YOUR TASK: Which lines of the records hold the string "size"? Report only how many of them there are.

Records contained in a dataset
════════════════════

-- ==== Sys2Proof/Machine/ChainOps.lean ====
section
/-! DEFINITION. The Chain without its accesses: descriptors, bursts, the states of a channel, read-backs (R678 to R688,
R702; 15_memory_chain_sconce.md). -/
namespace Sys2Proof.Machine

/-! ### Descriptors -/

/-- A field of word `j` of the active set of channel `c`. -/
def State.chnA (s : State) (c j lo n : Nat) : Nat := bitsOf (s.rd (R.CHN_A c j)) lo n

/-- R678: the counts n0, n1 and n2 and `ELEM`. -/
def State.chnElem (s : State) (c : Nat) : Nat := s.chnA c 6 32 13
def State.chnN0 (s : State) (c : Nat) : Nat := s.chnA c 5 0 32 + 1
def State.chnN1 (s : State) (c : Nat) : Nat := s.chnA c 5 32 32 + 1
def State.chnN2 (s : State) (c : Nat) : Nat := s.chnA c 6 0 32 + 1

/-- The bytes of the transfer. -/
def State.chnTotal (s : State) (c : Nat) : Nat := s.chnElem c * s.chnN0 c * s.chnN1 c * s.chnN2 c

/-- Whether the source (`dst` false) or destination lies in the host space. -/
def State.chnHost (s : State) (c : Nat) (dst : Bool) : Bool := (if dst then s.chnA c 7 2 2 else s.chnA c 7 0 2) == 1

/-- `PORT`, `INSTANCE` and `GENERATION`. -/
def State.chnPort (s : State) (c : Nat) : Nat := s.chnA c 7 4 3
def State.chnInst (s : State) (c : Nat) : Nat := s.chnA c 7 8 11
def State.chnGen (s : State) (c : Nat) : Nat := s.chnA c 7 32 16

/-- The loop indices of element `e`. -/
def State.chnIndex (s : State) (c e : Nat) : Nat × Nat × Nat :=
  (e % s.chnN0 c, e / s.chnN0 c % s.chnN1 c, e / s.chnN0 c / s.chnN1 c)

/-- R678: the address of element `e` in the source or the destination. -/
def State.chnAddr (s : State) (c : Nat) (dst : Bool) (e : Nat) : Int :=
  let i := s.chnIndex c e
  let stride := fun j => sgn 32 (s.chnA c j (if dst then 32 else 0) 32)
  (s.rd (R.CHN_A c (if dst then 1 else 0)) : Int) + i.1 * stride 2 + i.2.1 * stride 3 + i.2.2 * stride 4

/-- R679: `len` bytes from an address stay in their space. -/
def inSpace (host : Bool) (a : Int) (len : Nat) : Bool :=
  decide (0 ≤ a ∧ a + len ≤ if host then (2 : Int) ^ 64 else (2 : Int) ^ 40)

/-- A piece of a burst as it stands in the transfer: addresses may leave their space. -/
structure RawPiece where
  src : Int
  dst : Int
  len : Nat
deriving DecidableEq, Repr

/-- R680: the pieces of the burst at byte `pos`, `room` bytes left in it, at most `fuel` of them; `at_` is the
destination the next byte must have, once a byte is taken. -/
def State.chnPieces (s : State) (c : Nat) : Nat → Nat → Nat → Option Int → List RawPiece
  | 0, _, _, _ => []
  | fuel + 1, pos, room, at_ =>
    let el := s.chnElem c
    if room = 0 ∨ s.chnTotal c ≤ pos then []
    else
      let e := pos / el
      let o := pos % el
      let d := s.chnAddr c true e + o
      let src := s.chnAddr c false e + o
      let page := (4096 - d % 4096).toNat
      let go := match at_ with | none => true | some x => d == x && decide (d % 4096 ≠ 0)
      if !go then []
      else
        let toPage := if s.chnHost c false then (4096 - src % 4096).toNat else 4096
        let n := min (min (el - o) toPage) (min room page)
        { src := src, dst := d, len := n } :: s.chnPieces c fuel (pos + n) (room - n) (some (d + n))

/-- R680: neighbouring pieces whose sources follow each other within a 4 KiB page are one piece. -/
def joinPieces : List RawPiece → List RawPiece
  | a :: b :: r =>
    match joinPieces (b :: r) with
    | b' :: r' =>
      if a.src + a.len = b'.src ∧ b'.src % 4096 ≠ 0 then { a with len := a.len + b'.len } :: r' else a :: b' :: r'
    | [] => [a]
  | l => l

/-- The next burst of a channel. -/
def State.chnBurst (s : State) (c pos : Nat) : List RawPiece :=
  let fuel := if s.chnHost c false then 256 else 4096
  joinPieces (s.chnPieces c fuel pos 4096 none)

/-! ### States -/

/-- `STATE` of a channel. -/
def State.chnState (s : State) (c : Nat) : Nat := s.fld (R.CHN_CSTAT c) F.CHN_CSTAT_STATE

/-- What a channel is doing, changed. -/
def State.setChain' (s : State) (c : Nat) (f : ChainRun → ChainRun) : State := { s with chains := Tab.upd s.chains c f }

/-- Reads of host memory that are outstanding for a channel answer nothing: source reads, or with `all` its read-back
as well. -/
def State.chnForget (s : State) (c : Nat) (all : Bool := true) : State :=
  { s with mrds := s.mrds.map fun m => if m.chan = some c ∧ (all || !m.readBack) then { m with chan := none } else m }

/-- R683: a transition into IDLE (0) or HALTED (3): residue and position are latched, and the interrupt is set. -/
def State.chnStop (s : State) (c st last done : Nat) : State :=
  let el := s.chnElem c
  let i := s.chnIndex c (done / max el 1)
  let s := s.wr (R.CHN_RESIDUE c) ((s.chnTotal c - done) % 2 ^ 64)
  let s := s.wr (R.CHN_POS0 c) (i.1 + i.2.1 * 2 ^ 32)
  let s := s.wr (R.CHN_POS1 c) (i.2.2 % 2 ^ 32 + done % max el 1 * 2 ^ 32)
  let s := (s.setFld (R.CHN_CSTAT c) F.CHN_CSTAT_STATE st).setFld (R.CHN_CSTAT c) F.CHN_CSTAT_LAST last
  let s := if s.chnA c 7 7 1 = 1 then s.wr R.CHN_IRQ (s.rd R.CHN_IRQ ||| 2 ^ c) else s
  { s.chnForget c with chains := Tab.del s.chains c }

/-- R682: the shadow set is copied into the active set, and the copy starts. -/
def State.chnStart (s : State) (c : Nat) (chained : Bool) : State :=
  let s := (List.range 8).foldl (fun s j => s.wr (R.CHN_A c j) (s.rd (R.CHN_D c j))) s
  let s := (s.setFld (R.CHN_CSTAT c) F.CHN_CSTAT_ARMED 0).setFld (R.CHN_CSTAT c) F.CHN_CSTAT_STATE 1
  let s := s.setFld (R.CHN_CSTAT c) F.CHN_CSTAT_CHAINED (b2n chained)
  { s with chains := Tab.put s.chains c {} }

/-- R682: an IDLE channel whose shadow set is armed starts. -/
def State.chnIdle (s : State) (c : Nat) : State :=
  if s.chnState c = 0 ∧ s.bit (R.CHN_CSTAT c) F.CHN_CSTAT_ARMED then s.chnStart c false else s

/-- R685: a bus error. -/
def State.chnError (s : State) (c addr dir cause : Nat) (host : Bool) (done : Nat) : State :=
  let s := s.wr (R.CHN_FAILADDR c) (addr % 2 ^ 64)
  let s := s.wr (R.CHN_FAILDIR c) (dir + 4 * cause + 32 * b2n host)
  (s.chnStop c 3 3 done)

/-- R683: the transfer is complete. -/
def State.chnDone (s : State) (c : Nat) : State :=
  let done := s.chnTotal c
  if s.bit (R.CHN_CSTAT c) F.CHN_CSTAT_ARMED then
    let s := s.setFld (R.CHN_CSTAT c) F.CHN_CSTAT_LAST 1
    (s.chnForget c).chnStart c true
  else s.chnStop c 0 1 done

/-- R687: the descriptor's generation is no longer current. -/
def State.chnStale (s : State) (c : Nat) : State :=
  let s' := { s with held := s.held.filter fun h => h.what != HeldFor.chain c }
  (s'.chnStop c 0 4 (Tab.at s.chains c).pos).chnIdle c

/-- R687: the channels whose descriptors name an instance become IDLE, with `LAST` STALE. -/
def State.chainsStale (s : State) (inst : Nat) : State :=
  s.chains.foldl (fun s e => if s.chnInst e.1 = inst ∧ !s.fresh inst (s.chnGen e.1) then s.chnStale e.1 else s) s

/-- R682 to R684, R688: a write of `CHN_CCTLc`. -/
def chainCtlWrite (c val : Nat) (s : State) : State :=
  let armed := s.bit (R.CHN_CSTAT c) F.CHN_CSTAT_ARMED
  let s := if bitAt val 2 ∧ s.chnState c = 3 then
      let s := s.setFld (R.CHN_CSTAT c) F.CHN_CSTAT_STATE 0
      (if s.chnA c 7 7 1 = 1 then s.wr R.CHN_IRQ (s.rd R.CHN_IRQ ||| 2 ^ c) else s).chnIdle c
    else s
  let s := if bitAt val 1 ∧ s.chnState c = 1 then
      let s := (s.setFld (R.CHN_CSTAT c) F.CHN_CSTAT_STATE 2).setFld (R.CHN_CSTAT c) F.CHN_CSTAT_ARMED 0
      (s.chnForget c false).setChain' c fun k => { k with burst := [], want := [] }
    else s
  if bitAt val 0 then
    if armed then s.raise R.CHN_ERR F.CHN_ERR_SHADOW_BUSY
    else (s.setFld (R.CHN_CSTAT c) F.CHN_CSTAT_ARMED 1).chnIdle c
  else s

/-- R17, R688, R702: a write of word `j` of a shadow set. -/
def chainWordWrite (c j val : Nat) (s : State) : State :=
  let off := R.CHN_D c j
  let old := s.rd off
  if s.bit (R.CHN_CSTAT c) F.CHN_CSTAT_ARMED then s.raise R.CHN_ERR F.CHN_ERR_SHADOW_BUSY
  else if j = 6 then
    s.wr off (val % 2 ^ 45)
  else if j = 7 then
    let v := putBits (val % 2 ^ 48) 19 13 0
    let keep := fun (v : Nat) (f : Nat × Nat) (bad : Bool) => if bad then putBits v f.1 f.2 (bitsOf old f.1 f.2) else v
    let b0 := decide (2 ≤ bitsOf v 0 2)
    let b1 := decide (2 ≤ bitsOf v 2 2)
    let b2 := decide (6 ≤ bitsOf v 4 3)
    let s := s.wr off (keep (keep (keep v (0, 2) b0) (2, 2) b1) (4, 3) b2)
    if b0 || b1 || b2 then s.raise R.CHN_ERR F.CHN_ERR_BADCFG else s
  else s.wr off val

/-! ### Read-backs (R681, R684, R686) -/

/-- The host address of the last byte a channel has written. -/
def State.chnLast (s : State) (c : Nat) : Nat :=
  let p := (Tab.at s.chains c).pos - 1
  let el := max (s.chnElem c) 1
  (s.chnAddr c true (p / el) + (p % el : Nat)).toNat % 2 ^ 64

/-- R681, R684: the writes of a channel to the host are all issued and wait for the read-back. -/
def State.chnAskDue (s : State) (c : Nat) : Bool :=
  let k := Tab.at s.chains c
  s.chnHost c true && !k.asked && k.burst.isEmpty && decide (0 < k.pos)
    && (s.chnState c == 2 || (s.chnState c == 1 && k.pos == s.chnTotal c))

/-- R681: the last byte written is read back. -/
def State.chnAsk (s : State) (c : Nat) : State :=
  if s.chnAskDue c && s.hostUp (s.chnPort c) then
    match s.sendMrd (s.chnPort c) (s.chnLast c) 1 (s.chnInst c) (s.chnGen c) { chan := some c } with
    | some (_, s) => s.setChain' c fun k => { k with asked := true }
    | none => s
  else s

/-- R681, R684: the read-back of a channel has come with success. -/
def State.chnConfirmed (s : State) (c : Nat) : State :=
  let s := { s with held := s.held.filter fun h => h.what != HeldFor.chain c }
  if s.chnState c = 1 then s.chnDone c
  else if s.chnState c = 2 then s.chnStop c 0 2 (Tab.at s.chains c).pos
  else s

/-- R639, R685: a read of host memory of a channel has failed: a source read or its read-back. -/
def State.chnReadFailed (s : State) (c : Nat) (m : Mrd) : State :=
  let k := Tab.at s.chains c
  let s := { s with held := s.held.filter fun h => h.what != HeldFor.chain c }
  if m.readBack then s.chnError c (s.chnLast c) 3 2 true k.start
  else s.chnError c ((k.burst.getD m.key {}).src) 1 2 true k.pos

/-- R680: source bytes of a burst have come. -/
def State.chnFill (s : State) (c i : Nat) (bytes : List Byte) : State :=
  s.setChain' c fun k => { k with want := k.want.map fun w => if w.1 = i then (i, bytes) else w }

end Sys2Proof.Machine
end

════════════════════

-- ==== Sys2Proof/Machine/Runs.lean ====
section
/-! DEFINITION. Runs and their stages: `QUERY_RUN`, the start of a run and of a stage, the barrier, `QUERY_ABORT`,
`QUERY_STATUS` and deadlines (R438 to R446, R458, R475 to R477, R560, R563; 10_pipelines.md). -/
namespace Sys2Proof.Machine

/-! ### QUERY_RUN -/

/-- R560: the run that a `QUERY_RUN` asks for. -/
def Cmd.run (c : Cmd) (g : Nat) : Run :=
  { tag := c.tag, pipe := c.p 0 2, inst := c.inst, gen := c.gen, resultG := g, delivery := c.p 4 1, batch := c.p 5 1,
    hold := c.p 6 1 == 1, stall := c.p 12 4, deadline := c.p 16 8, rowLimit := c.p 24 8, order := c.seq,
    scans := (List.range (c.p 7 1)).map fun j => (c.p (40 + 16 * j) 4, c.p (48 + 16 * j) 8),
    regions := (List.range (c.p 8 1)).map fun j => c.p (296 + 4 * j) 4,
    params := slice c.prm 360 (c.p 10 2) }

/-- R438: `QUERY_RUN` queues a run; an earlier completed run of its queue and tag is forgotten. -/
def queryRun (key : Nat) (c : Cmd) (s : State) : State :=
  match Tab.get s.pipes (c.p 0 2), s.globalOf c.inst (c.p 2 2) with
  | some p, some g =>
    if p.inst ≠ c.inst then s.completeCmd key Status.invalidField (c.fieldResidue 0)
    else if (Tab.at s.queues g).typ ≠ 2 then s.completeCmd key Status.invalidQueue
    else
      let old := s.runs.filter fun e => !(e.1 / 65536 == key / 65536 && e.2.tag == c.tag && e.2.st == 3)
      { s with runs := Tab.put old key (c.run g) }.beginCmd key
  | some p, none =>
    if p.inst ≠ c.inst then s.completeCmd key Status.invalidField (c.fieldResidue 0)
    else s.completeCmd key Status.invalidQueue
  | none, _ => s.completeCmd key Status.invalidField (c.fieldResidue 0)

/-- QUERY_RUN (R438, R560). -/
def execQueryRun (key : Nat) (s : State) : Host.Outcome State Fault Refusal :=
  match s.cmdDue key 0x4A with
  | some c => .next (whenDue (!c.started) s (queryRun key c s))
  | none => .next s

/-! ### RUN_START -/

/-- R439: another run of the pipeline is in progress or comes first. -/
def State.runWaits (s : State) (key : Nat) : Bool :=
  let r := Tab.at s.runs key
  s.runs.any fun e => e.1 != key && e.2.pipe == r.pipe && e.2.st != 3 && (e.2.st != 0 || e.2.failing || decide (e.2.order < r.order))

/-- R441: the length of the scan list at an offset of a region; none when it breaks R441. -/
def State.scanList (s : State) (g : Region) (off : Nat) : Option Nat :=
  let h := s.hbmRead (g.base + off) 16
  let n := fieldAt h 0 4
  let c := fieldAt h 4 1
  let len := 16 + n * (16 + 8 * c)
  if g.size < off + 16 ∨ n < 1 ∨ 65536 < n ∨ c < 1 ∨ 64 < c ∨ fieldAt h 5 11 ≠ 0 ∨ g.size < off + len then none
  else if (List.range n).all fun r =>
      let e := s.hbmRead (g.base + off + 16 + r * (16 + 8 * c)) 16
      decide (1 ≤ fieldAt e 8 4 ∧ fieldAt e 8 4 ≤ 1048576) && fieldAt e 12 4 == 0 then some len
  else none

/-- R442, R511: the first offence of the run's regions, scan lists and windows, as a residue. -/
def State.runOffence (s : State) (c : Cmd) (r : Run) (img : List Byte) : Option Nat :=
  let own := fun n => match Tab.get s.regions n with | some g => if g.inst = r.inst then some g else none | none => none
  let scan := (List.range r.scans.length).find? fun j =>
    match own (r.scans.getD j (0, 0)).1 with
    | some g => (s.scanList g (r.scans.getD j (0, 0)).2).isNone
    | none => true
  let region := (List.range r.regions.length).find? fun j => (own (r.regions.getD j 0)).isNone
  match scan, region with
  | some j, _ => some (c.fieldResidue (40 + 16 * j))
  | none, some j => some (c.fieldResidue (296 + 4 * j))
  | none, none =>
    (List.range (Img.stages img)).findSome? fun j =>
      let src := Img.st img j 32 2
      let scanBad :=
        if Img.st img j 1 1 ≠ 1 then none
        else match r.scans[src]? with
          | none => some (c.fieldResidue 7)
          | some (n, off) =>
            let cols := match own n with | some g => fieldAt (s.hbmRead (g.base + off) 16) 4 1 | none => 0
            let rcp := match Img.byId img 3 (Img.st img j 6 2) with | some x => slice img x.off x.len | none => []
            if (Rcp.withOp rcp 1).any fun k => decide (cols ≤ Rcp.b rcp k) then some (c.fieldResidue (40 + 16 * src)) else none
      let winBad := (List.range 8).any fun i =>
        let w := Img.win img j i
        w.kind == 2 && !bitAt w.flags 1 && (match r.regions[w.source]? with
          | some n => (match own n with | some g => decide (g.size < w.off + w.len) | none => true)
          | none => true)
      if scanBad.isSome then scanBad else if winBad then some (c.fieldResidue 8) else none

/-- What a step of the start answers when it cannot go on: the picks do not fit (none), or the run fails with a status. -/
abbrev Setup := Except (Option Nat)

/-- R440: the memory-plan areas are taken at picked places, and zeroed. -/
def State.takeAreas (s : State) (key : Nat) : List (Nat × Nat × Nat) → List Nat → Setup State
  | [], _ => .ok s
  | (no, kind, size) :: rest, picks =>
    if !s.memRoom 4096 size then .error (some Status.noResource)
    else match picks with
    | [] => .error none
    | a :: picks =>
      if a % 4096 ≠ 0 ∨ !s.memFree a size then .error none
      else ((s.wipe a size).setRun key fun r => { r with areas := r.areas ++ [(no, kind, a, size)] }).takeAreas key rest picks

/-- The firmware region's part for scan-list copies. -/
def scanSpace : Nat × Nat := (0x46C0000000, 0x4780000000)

════════════════════

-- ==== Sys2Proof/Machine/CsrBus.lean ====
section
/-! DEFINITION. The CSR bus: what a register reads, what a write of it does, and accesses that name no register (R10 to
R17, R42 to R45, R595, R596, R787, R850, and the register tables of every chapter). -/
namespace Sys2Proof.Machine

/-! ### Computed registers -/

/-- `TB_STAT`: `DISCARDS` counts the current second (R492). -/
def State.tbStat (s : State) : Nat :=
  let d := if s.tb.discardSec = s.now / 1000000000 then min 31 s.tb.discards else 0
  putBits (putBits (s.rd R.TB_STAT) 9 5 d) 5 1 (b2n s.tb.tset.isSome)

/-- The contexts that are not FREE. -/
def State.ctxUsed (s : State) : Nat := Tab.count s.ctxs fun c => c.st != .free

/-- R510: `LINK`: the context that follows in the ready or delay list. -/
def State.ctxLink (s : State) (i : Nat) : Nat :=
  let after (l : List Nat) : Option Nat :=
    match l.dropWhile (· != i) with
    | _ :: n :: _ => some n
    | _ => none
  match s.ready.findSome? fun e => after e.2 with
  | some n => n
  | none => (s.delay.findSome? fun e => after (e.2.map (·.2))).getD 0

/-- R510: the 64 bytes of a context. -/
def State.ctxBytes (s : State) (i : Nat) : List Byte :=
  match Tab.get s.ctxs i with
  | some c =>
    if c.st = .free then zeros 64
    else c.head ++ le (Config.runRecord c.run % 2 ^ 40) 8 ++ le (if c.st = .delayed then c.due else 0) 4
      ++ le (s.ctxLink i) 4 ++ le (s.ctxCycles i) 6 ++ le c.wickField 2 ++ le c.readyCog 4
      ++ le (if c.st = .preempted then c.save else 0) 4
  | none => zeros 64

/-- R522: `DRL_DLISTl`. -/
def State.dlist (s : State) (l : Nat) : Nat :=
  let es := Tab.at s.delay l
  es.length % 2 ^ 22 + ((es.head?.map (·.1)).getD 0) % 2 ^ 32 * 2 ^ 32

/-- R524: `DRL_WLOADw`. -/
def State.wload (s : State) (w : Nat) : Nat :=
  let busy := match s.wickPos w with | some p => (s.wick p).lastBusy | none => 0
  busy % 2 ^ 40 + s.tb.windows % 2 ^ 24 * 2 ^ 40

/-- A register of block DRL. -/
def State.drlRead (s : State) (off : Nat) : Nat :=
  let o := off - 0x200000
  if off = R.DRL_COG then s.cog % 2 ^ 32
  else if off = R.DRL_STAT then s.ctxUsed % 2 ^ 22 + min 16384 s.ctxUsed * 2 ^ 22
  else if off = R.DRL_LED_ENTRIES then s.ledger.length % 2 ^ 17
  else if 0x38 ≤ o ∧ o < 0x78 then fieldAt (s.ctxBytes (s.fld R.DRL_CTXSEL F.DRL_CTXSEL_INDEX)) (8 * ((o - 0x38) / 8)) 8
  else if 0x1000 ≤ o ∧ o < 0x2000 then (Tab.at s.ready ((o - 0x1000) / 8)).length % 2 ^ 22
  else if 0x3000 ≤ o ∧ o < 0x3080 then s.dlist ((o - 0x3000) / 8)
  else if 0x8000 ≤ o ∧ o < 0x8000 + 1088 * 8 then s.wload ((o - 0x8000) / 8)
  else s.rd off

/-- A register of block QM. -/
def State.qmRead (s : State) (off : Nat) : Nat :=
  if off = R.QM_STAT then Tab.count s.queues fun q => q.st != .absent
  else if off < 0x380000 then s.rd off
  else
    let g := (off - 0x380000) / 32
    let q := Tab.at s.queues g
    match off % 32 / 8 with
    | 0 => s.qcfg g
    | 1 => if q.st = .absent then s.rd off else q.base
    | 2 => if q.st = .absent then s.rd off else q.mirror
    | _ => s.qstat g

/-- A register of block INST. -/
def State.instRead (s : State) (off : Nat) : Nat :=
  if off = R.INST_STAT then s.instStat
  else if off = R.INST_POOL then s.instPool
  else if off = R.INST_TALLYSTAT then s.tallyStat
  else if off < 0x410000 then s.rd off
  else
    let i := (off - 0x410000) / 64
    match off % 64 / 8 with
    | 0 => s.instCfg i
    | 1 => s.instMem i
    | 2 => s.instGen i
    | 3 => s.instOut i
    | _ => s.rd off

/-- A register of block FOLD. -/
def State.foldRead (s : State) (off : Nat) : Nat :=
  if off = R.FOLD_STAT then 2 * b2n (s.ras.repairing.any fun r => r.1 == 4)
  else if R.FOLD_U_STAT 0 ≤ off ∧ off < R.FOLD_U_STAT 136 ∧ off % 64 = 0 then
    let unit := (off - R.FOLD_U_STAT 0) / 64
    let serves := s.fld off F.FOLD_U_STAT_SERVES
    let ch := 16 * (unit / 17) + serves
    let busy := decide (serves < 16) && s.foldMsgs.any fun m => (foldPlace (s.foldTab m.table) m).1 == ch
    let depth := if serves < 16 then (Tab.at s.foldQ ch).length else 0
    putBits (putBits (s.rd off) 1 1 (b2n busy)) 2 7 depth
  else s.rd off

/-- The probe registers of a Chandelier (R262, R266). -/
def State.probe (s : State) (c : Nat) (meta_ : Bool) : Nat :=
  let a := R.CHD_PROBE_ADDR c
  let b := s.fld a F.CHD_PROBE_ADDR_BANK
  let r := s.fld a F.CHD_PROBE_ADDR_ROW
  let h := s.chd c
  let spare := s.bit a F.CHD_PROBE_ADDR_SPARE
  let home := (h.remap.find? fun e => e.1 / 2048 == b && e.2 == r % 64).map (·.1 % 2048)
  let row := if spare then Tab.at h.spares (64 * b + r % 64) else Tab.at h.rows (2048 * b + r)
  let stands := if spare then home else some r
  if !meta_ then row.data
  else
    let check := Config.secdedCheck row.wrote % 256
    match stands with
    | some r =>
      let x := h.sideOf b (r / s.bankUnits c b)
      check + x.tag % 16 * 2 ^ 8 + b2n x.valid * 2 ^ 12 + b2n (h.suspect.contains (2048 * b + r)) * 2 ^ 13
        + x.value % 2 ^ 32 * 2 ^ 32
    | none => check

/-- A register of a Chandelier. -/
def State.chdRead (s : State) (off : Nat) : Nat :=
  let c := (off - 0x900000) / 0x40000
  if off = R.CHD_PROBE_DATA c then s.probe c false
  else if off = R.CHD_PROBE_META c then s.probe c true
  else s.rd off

════════════════════

YOUR SOLUTION: 6